Chloroperoxidase halogenation reactions. Chemical versus enzymic halogenating intermediates

In the absence of organic substrates, chloroperoxidase catalyzes the peroxidation of chloride and bromide ion to molecular chlorine and bromine. However, these molecular species are not formed as intermediates in the enzymic halogenation of organic halogen-acceptor substrates. The rate of oxidation of chloride to its respective molecular species is considerably slower than the rate of enzymic chlorination of acceptor substrates. Furthermore, differences are observed in substrate specificities between enzymic and chemical halogenation reactions. Thiourea and methionine are substrates in chloride-dependent oxidation reactions catalyzed by chloroperoxidase and are preferred at least 50:1 and 30:1 respectively over 2- chlorodimedone. Corresponding nonenzymic reaction preferences for the oxidation of thiourea versus 2-chlorodimedone chlorination are only 2:1 with hypochlorite and 3:1 with molecular chlorine. Also, hypochlorite shows essentially no preference for methionine compared with 2-chlorodimedone.
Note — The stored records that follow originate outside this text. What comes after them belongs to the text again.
-- ==== Sys2Proof/Laws/Script.lean ====
section
/-! SUPPORT. What the run of a host script does: one event, the accounts it keeps, and how it ends (R261 of
70_reset_and_hazards.md). -/

namespace Sys2Proof.Machine

@[simp] theorem ScriptRun.arrive_state (r : ScriptRun) (t : State) : (r.arrive t).state = t := rfl

@[simp] theorem ScriptRun.arrive_turns (r : ScriptRun) (t : State) : (r.arrive t).turns = r.turns := rfl

@[simp] theorem ScriptRun.noteExpected_state (r : ScriptRun) (d : Directive) : (r.noteExpected d).state = r.state := by
  unfold ScriptRun.noteExpected; split <;> rfl

/-- An event performed is a step of the machine. -/
theorem ScriptRun.perform_some {r r' : ScriptRun} {e : Event} (h : r.perform e = some r') :
    ∃ t, step { r.state with schedule := [e] } = .next t ∧ r' = r.arrive t := by
  unfold ScriptRun.perform at h
  split at h
  · next t ht => exact ⟨t, ht, (Option.some.inj h).symm⟩
  · exact absurd h (by simp)
  · exact absurd h (by simp)

/-- Completion leaves BUSY (R32 of 10_state.md). -/
theorem exec_not_busy {i : Instr} {s t : State} (h : exec i s = .next t) : t.engine ≠ .busy := by
  cases i <;> simp only [exec] at h
  · cases h; simp [State.finish, State.flagsDone]
  · cases h; simp [State.softReset]
  · cases h; simp [State.clearFault, State.flagsDone]
  · rcases execCount_cases s with ⟨_, e⟩ | ⟨_, e⟩ <;> rw [e] at h <;> cases h <;> simp [State.finish, State.takeFault]
  · cases h; simp [State.finish]
  · rcases execDerive_cases s with ⟨_, e⟩ | ⟨_, c, _, e⟩ | ⟨_, _, e⟩ <;> rw [e] at h <;> cases h <;> simp [State.finish, State.takeFault]
  · rcases execPack_cases s with ⟨_, e⟩ | ⟨_, c, _, e⟩ | ⟨_, _, _, e⟩ <;> rw [e] at h <;> cases h <;>
      simp [State.finish, State.takeFault]
  · rcases execUnpack_cases s with ⟨_, _, e⟩ | ⟨_, c, _, e⟩ | ⟨_, _, _, e⟩ <;> rw [e] at h <;> cases h <;>
      simp [State.finish, State.takeFault]
  · rcases execTrie_cases s with ⟨_, _, e⟩ | ⟨t', ht, e⟩ <;> rw [e] at h <;> cases h <;> simp [State.finish, State.takeFault]

/-- After the engine's turn the machine is not BUSY. -/
theorem ScriptRun.perform_engine {r r' : ScriptRun} (h : r.perform .engine = some r') : r'.state.engine ≠ .busy := by
  obtain ⟨t, ht, rfl⟩ := ScriptRun.perform_some h
  rw [step_engine (.inr rfl)] at ht
  rcases engineTurn_cases ({ r.state with schedule := [.engine] } : State).popped with ⟨hb, e⟩ | ⟨_, i, _, _, e⟩ | ⟨_, _, e⟩ <;>
    rw [e] at ht
  · cases ht; exact hb
  · exact exec_not_busy ht
  · cases ht; simp [State.takeFault]

/-- A run that has ended is not BUSY (R261). -/
theorem runScript_rest {ds : List Directive} {r r' : ScriptRun} (h : runScript ds r = .ended r') : r'.state.engine ≠ .busy := by
  induction ds generalizing r with
  | nil =>
    simp only [runScript, finishRun] at h
    split at h
    · split at h
      · exact absurd h (by simp)
      · next he => cases h; exact ScriptRun.perform_engine he
    · next hb => cases h; simpa [State.busyFlag] using hb
  | cons d rest ih =>
    simp only [runScript] at h
    split at h
    · exact ih h
    · next e he =>
      subst h
      unfold Directive.execute at he
      split at he <;> (repeat' split at he) <;> simp at he

/-- The account of faults: none noted, none on record; and what is noted stays noted. -/
structure FaultsNoted (r r' : ScriptRun) : Prop where
  sound : (r.faults = [] → r.state.faultOnRecord = false) → r'.faults = [] → r'.state.faultOnRecord = false
  kept : r'.faults = [] → r.faults = []
  unexpected : (∀ b ∈ r.faults, b = false) → ∀ b ∈ r'.faults, b = false

theorem FaultsNoted.refl (r : ScriptRun) : FaultsNoted r r := ⟨id, id, id⟩

theorem FaultsNoted.trans {a b c : ScriptRun} (h : FaultsNoted a b) (h' : FaultsNoted b c) : FaultsNoted a c :=
  ⟨fun hs => h'.sound (h.sound hs), fun e => h.kept (h'.kept e), fun hs => h'.unexpected (h.unexpected hs)⟩

theorem ScriptRun.perform_noted {r r' : ScriptRun} {e : Event} (h : r.perform e = some r') : FaultsNoted r r' := by
  obtain ⟨t, _, rfl⟩ := ScriptRun.perform_some h
  unfold ScriptRun.arrive
  constructor
  · intro hs hf
    simp only at hf ⊢
    split at hf
    · exact absurd hf (by simp)
    · next hc =>
      have := hs hf
      simpa [this] using hc
  · intro hf
    simp only at hf
    split at hf
    · exact absurd hf (by simp)
    · exact hf
  · intro hs b hb
    simp only at hb
    split at hb
    · rcases List.mem_cons.1 hb with rfl | hb
      · rfl
      · exact hs b hb
    · exact hs b hb

theorem ScriptRun.engineMay_noted {r r' : ScriptRun} (h : r.engineMay = some r') : FaultsNoted r r' := by
  unfold ScriptRun.engineMay at h
  split at h
  · exact ScriptRun.perform_noted h
  · have := ScriptRun.perform_noted h
    exact ⟨this.sound, this.kept, this.unexpected⟩
  · rw [← Option.some.inj h]; exact ⟨id, id, id⟩

theorem ScriptRun.transact_noted {r r' : ScriptRun} {e : Event} (h : r.transact e = some r') : FaultsNoted r r' := by
  obtain ⟨r1, h1, h2⟩ := Option.bind_eq_some_iff.1 h
  exact (ScriptRun.engineMay_noted h1).trans (ScriptRun.perform_noted h2)

theorem waitIdle_noted {ts : List Bool} {r r' : ScriptRun} (h : waitIdle ts r = some r') : FaultsNoted r r' := by
  induction ts generalizing r with
  | nil => exact ScriptRun.transact_noted h
  | cons b rest ih =>
    simp only [waitIdle] at h
    split at h
    · exact absurd h (by simp)
    · next r1 h1 =>
      split at h
      · exact (ScriptRun.transact_noted h1).trans (ih h)
      · rw [← Option.some.inj h]; exact ScriptRun.transact_noted h1

/-- A directive that expects no fault keeps the account. -/
theorem Directive.execute_noted {d : Directive} {r r' : ScriptRun} (hd : d.expectsFault = false) (h : d.execute r = .ok r') :
    FaultsNoted r r' := by
  cases d with
  | wr sp ix v =>
    simp only [Directive.execute] at h
    split at h
    · exact absurd h (by simp)
    · next r1 h1 =>
      split at h
      · cases h; exact ScriptRun.transact_noted h1
      · exact absurd h (by simp)
  | rd sp ix =>
    simp only [Directive.execute] at h
    split at h
    · exact absurd h (by simp)
    · next r1 h1 =>
      split at h
      · cases h; exact ScriptRun.transact_noted h1
      · exact absurd h (by simp)
  | wait =>
    simp only [Directive.execute] at h
    split at h
    · exact absurd h (by simp)
    · next r1 h1 => cases h; exact waitIdle_noted h1
  | expect sp ix mask v =>
    simp only [Directive.execute] at h
    split at h
    · exact absurd h (by simp)
    · next r1 h1 =>
      split at h
      · split at h
        · cases h
          have : r1.noteExpected (.expect sp ix mask v) = r1 := by simp [ScriptRun.noteExpected, hd]
          rw [this]
          exact ScriptRun.transact_noted h1
        · exact absurd h (by simp)
      · exact absurd h (by simp)
  | expectErrWr sp ix v =>
    simp only [Directive.execute] at h
    split at h
    · exact absurd h (by simp)
    · next r1 h1 =>
      split at h
      · cases h; exact ScriptRun.transact_noted h1
      · exact absurd h (by simp)
  | expectErrRd sp ix =>
    simp only [Directive.execute] at h
    split at h
    · exact absurd h (by simp)
    · next r1 h1 =>
      split at h
      · cases h; exact ScriptRun.transact_noted h1
      · exact absurd h (by simp)

/-- A run without a fault expectation keeps the account to its end (R261). -/
theorem runScript_noted {ds : List Directive} {r r' : ScriptRun} (hd : ∀ d ∈ ds, d.expectsFault = false)
    (h : runScript ds r = .ended r') : FaultsNoted r r' := by
  induction ds generalizing r with
  | nil =>
    simp only [runScript, finishRun] at h
    split at h
    · split at h
      · exact absurd h (by simp)
      · next he => cases h; exact ScriptRun.perform_noted he
    · cases h; exact FaultsNoted.refl _
  | cons d rest ih =>
    simp only [runScript] at h
    split at h
    · next r1 h1 =>
      exact (Directive.execute_noted (hd d (by simp)) h1).trans (ih (fun x hx => hd x (by simp [hx])) h)
    · next e he =>
      subst h
      unfold Directive.execute at he
      split at he <;> (repeat' split at he) <;> simp at he

end Sys2Proof.Machine
end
In the bromide-dependent reactions catalyzed by chloroperoxidase, bromine is formed at a rate equivalent to that of the bromination of acceptor substrates. However, the specificity of the bromide-dependent oxidation of methionine versus the bromination of 2-chlorodimedone by chloroperoxidase is 4:1. This value is significantly higher than the ratio in reactions of these two substrates with molecular bromine, which is essentially 1:1. A general reaction scheme for all reactions of chloroperoxidase with its halogen-acceptor substrates is proposed. This process involves the initial formation of Compound I and its subsequent conversion into an iron (III) hypohalite halogenating intermediate.